Here, I present you with a collection of thoughts, made in the morning:
I think about advice a lot. In my job, I give a decent amount of it and I've been on the receiving end of a lot of it.
As a child I got a lot of advice from my parents, more of the admonishment sort than the genuine heart to heart sort. I'd classify them more as 'warnings' and they were never particularly sought after. I never felt like I did a good job of taking their advice, or even giving much thought to it. Years later, this morning for example, I'll find myself suddenly re-evaluating it in a way that I hadn't in a very long time. Suddenly, it seems very useful and wise, but at the time of receiving it, it had very little to almost adverse impact.
Is that the only function of advice though, to act as an echo chamber that can help to second and solidify life observations? Or perhaps am I an outlier, in that most people tend to take the advice that they are given without much time spent experimenting to see if the advice works or not.
Being that advice tends to be ignored in the short term, and perhaps marginally useful later, is it worth the effort to give it to people? Giving advice has a cost. It changes your relationship with the person -- it can either make you into a trusted advisor *or* make you out to be a pompous fool.
As an aside, this piece of writing strikes me as exceedingly dull and poorly done. There's not a lot interesting in it, it feels like a continual rehashing. I am genuinely curious how much of this is an elucidation of my own general thinking patterns, like am I this dry and unbearable most of the time when I try to explain things? More interestingly, are there other patterns of description that can help make this kind of exposition more interesting?
Further, I had a depressing thought about conversations that I tend to get into, and realized that most of the things that I want to say in a conversation are along the lines of blog post type expositions. Perhaps someday I will lean towards turning them more into actual blog posts instead of flattening conversations with them. As a conversationalist, how do you respond to a barrage of words, that someone has clearly thought through quite deeply? More introspectively, what am I hoping to get out of this sort of interaction?
I went back and revised the 'above the line' short essay on the value of giving advice, cutting out a lot of the self-explanatory words and refining it down to just the bare minimum. Perhaps the most important thing with writing is not worrying about whether a first draft says what you want it to say, and that the revision process is far more important and elucidating for actual meaning than the original process of putting a few words down on paper.

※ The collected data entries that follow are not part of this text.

-- ==== Sys2Proof/Tests/Slice0.lean ====
section
/-! SUPPORT. Tests of the model. `smoke_` theorems show that every check of WellFormed refuses something; `test_` theorems
check one field after one step, with the expected value taken from the spec; `wit_` theorems show states and operands that
meet the hypotheses of each statement, clause by clause, at bounds of their ranges. -/
set_option maxRecDepth 100000
namespace Sys2Proof.Tests
open Sys2Proof.Machine

/-- A payload of `n` bytes that begins with `l`. -/
def pay (n : Nat) (l : Rec) : Rec := l ++ zeros (n - l.length)

/-- A command of the host for this device. -/
def hp : Hdr := ⟨.pcie, 1, true, 0⟩

/-- The device after reset, out of reset and with its firmware ready. -/
def rdy : State :=
  { State.reset with
    mbx := { Mailbox.reset with fwState := 1 }, boot := { Boot.reset with porstLow := false },
    show_ := { ShowIo.reset with ilkOff := false } }

/-- The same with tick 0 open. -/
def ticking : State := { rdy with tk := { TickUnit.reset with open_ := true } }

/-- A session of the host in which LOCKED commands are open. -/
def inSession : State :=
  { rdy with sec := { Security.reset with session := some ⟨1, false, 0, 3, 1000⟩, owners := [⟨true, false, zeros 64⟩,
    ⟨true, false, zeros 64⟩, ⟨false, false, zeros 64⟩, ⟨false, false, zeros 64⟩] } }

def nextOf : Out → State
  | .next s => s
  | _ => State.reset

theorem accepts_of {s : State} (h : s.mbx = rdy.mbx) : s.accepts hp := by
  refine ⟨by rw [h]; rfl, rfl, fun _ => ?_⟩
  simp only [State.slotFree, State.reserved, h]
  rfl

/-! ## Well-formed commands -/

theorem smoke_wf_payloads : Instr.wf (.status hp (zeros 241)) = false ∧ Instr.wf (.status hp (zeros 240)) = true ∧
    Instr.wf (.doorbellWrite 0 [(0x8000, 0)]) = false ∧ Instr.wf (.registerWriteOther 0x10 0) = false ∧
    Instr.wf (.registerWriteOther 0x12 0) = false ∧ Instr.wf (.registerWriteOther 0x10000 0) = false ∧
    Instr.wf (.porstNRelease (some [(0x4000000, 0)])) = false ∧ Instr.wf (.dmaTransferDone 0) = false ∧
    Instr.wf (.dmaTransferDone 16385) = false ∧ Instr.wf (.dmaTransferDone 16384) = true := by decide

theorem smoke_wf_picture : Instr.wf (.entryOpen 4 [] []) = false ∧ Instr.wf (.mapPoint 4) = false ∧
    Instr.wf (.readCompletion (.layerRow 8 0 0) true 0 []) = false ∧
    Instr.wf (.readCompletion (.layerRow 0 4 0) true 0 []) = false ∧
    Instr.wf (.readCompletion (.points 4) true 0 []) = false ∧ Instr.wf (.readCompletion .castCopy true 0 (zeros 257)) = false ∧
    Instr.wf (.fenceReadCompletion 8 false true 0) = false ∧ Instr.wf (.completionTimeout (.points 4)) = false := by decide

theorem smoke_wf_arrays : Instr.wf (.arrayStatusMessage 4 0 0 0 0) = false ∧ Instr.wf (.arrayStatusMessage 0 8 0 0 0) = false ∧
    Instr.wf (.laneAlarm 0 96 0) = false ∧ Instr.wf (.laneAlarm 0 0 4) = false ∧ Instr.wf (.laneAlarm 4 0 0) = false ∧
    Instr.wf (.tickReport 0 0 65536 0 0 0) = false ∧ Instr.wf (.tickReport 0 0 0 65536 0 0) = false ∧
    Instr.wf (.tickReport 0 0 0 0 65536 0) = false ∧ Instr.wf (.tickReport 0 0 0 0 0 65536) = false ∧
    Instr.wf (.tickReport 4 0 0 0 0 0) = false ∧ Instr.wf (.temp 0 32768) = false ∧ Instr.wf (.temp 0 (-32769)) = false ∧
    Instr.wf (.temp 4 0) = false ∧ Instr.wf (.arrayRecord 4 []) = false ∧ Instr.wf (.arrayRecord 0 (zeros 257)) = false ∧
    Instr.wf (.laneReport 4 0 []) = false ∧ Instr.wf (.laneReport 0 2 []) = false ∧
    Instr.wf (.laneReport 0 0 (List.replicate 49 0)) = false ∧ Instr.wf (.resetCount 4 0) = false ∧
    Instr.wf (.resetCount 0 (2 ^ 64)) = false ∧ Instr.wf (.cmdAck 4 0 0 0) = false ∧ Instr.wf (.cmdAck 0 256 0 0) = false ∧
    Instr.wf (.cmdAck 0 0 256 0) = false ∧ Instr.wf (.cmdAck 0 0 0 256) = false ∧ Instr.wf (.ident 4 0 0) = false := by decide

theorem smoke_wf_array_timers : Instr.wf (.backchannelTimeout 4) = false ∧ Instr.wf (.trainDetectTimeout 4) = false ∧
    Instr.wf (.trainLockTimeout 4) = false ∧ Instr.wf (.trainDeskewTimeout 4) = false ∧
    Instr.wf (.trainRecordTimeout 4) = false ∧ Instr.wf (.arrayRetrainTimer 4) = false ∧
    Instr.wf (.arrayCmdTimeout 4) = false ∧ Instr.wf (.transmitterFault 96) = false ∧
    Instr.wf (.laneRetrainAttempt 96 true) = false ∧ Instr.wf (.laneReady 96) = false ∧
    Instr.wf (.backchannelBadMessage 4) = false := by decide

theorem smoke_wf_sources : Instr.wf (.effectPwmPeriod [⟨192, 0, 0, 0, 0⟩]) = false ∧
    Instr.wf (.diagCell { (default : CellMeas) with sensed := [(192, 0)] }) = false ∧ Instr.wf (.entryOpen 0 [⟨192, 0, 0, 0, 0⟩] []) = false ∧
    Instr.wf (.entryOpen 0 [] [⟨8, 0, 0, 0, 0⟩]) = false ∧ Instr.wf (.sinkOvertempDetect 192) = false ∧ Instr.wf (.sinkOvertempResume 192) = false ∧
    Instr.wf (.darkBlock 8 (List.replicate 4096 0)) = false ∧ Instr.wf (.darkBlock 0 []) = false := by decide

theorem smoke_wf_heads_and_axes : Instr.wf (.pointDue 4 none []) = false ∧ Instr.wf (.pointDue 0 none [⟨192, 0, 0, 0, 0⟩]) = false ∧ Instr.wf (.axisSample 16 default) = false ∧ Instr.wf (.pointDataLanded 4) = false ∧
    Instr.wf (.parkIdleExpiry 4) = false ∧ Instr.wf (.headOnDump 4) = false ∧ Instr.wf (.scanSpeedSample 4) = false ∧
    Instr.wf (.heelRampStep 16) = false ∧ Instr.wf (.extStepInput 16 true) = false ∧ Instr.wf (.triggerInput 8) = false ∧
    Instr.wf (.triggerHeld10s 8) = false ∧ Instr.wf (.triggerRelease 8) = false ∧
    Instr.wf (.encoderEdge 16 true true true 0) = false ∧ Instr.wf (.feedbackConversion 16 (.position 0)) = false ∧
    Instr.wf (.axisPwmPeriod 16) = false := by decide

theorem smoke_wf_clocks_and_heat : Instr.wf (.tickReferenceMissing 0 true) = false ∧
    Instr.wf (.tickReferenceMissing 4 true) = false ∧ Instr.wf (.clockRampStep 4) = false ∧
    Instr.wf (.pllLockLoss 4) = false ∧ Instr.wf (.pllRelock 4) = false ∧ Instr.wf (.zoneReading 16 0 0) = false ∧
    Instr.wf (.zoneReading 0 32768 0) = false ∧ Instr.wf (.zoneReading 0 (-32769) 0) = false ∧
    Instr.wf (.tripComparatorFire 16) = false ∧ Instr.wf (.calUnitDue 4 0) = false ∧ Instr.wf (.calUnitDue 0 24) = false ∧
    Instr.wf (.kennelPacedWrite 0) = false ∧ Instr.wf (.kennelPacedWrite 3) = false := by decide

theorem smoke_wf_cumaslink : Instr.wf (.portId 3 0 0 0 true) = false ∧ Instr.wf (.delayReq 3 0 true) = false ∧
    Instr.wf (.credit 3 true 0 true) = false ∧ Instr.wf (.creditTimer 3) = false ∧
    Instr.wf (.mbxCmd 3 default (zeros 16)) = false ∧ Instr.wf (.mbxCmd 0 default (zeros 15)) = false ∧
    Instr.wf (.mbxCmd 0 default (zeros 257)) = false ∧ Instr.wf (.mbxReply 3 default (zeros 16)) = false ∧
    Instr.wf (.mbxReply 0 default []) = false ∧ Instr.wf (.bcast 3 default true (zeros 16)) = false ∧
    Instr.wf (.bcast 0 default true []) = false ∧ Instr.wf (.token 3 default) = false ∧
    Instr.wf (.tokenBack 3 default) = false ∧ Instr.wf (.report ⟨3, none⟩ 0 0 false 0) = false ∧
    Instr.wf (.persistSet ⟨3, none⟩ 0 0) = false ∧ Instr.wf (.persistSet ⟨0, none⟩ 32 0) = false ∧
    Instr.wf (.announce ⟨3, none⟩ 0 true true 0) = false ∧ Instr.wf (.conflict ⟨3, none⟩ 0 0) = false ∧
    Instr.wf (.clSignalDetect 3) = false ∧ Instr.wf (.clLinkLoss 3 true) = false ∧
    Instr.wf (.clTrainingTimeout 3) = false ∧ Instr.wf (.clRetryTimer 3) = false ∧ Instr.wf (.clBadFrame 3 true) = false ∧
    Instr.wf (.cueEntryDue 4) = false ∧ Instr.wf (.epbOutputIdle 4) = false ∧ Instr.wf (.epbSilenceExpiry 4) = false := by decide

/-! ## Witnesses: the queue, the mailbox and the tick -/

theorem wit_step : ({ rdy with pending := [.tickBoundary, .slotStart] } : State).pending = .tickBoundary :: [.slotStart] ∧
    rdy.pending = [] := by decide

theorem wit_accepts : rdy.accepts hp ∧ ticking.accepts hp ∧ inSession.accepts hp :=
  ⟨accepts_of rfl, accepts_of rfl, accepts_of rfl⟩

theorem wit_mailbox :
    (([] : Rec).length = 0 ∧ rdy.isHere hp = true ∧ (hp.origin = .pcie → rdy.slotFree = true)) ∧
    (∃ p : Rec, p.length = 8 ∧ 5 ≤ u16 p 0 ∧ u16 p 0 ≤ 1000 ∧ 1 ≤ u16 p 2 ∧ u16 p 2 ≤ 10000) ∧
    (∃ p : Rec, p.length = 8 ∧ u16 p 0 = 1000 ∧ u16 p 2 = 10000) ∧ (∃ p : Rec, p.length = 4 ∧ bit (byteAt p 0) 1 = true) :=
  ⟨by decide, ⟨pay 8 [5, 0, 1], by decide⟩, ⟨pay 8 [0xE8, 3, 0x10, 0x27], by decide⟩, ⟨pay 4 [3], by decide⟩⟩

theorem wit_eventQueue : (∃ p : Rec, p.length = 4 ∧ 1 ≤ byteAt p 0 ∧ byteAt p 0 ≤ 14) ∧
    (∃ p : Rec, p.length = 4 ∧ byteAt p 0 = 14 ∧ bit (byteAt p 2) 0 = true) ∧
    (∃ p : Rec, p.length = 4 ∧ bit (byteAt p 2) 0 = false) :=
  ⟨⟨pay 4 [1], by decide⟩, ⟨pay 4 [14, 0, 1], by decide⟩, ⟨pay 4 [], by decide⟩⟩

/-- Clocks with a ramp on PLL 1 and a compensation record. -/
def ramping : State :=
  { rdy with ck := { Clocks.reset with
    comp := some (zeros 80), plls := upd Clocks.reset.plls 1 fun q => { q with ramp := some ⟨[(5000, 100)], false, 0, 0, 0⟩ } } }

theorem wit_clock :
    (∃ p : Rec, p.length = 8 ∧ byteAt p 0 ≤ 10 ∧ byteAt p 1 ≤ 10 ∧ (3000 ≤ u16 p 2 ∧ u16 p 2 ≤ 3300) ∧
      (8 ≤ u16 p 4 ∧ u16 p 4 ≤ 1024) ∧ byteAt p 1 = byteAt rdy.ck.cfg 1) ∧
    (∃ p : Rec, p.length = 8 ∧ byteAt p 0 ≤ 1 ∧ (i32 p 4).natAbs ≤ 5000 ∧
      (((at_ rdy.ck.plls 1).offset + i32 p 4).natAbs : Int) ≤ pllLimit 1 ∧ rdy.pllFree 1 = true ∧
      rdy.stepSpaced 1 = true) ∧
    (∃ p : Rec, p.length = 4 + 8 * byteAt p 1 ∧ byteAt p 0 ≤ 1 ∧ 1 ≤ byteAt p 1 ∧
      rampOk (pllLimit 1) (at_ rdy.ck.plls 1).offset (rampSegs p (byteAt p 1)) = true ∧ bit (byteAt p 2) 0 = false) ∧
    ((at_ ramping.ck.plls 1).ramp.isSome = true ∧ ramping.ck.comp = some (zeros 80)) :=
  ⟨⟨[10, 0, 0xB8, 0x0B, 8, 0, 0, 0], by decide⟩, ⟨[1, 0, 0, 0] ++ le 4 5000, by decide⟩,
    ⟨[1, 1, 0, 0] ++ le 4 5000 ++ le 4 100, by decide⟩, by decide⟩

Why does this kind of writing feel so jagged and difficult? Even the revised version strikes me as being boring and rather flat. And god, the things I had to cut out in order to make it feel less stilted. Writing is hard, perhaps because we are forced to confront the actual sound of our voice or our own stilted logic, written down and encoded and present for you to go back and read and see what it was that you actually said, as opposed to what you wanted and thought and imagined that you said.
Imagination is a difficult thing, particularly if it heavily outweighs reality.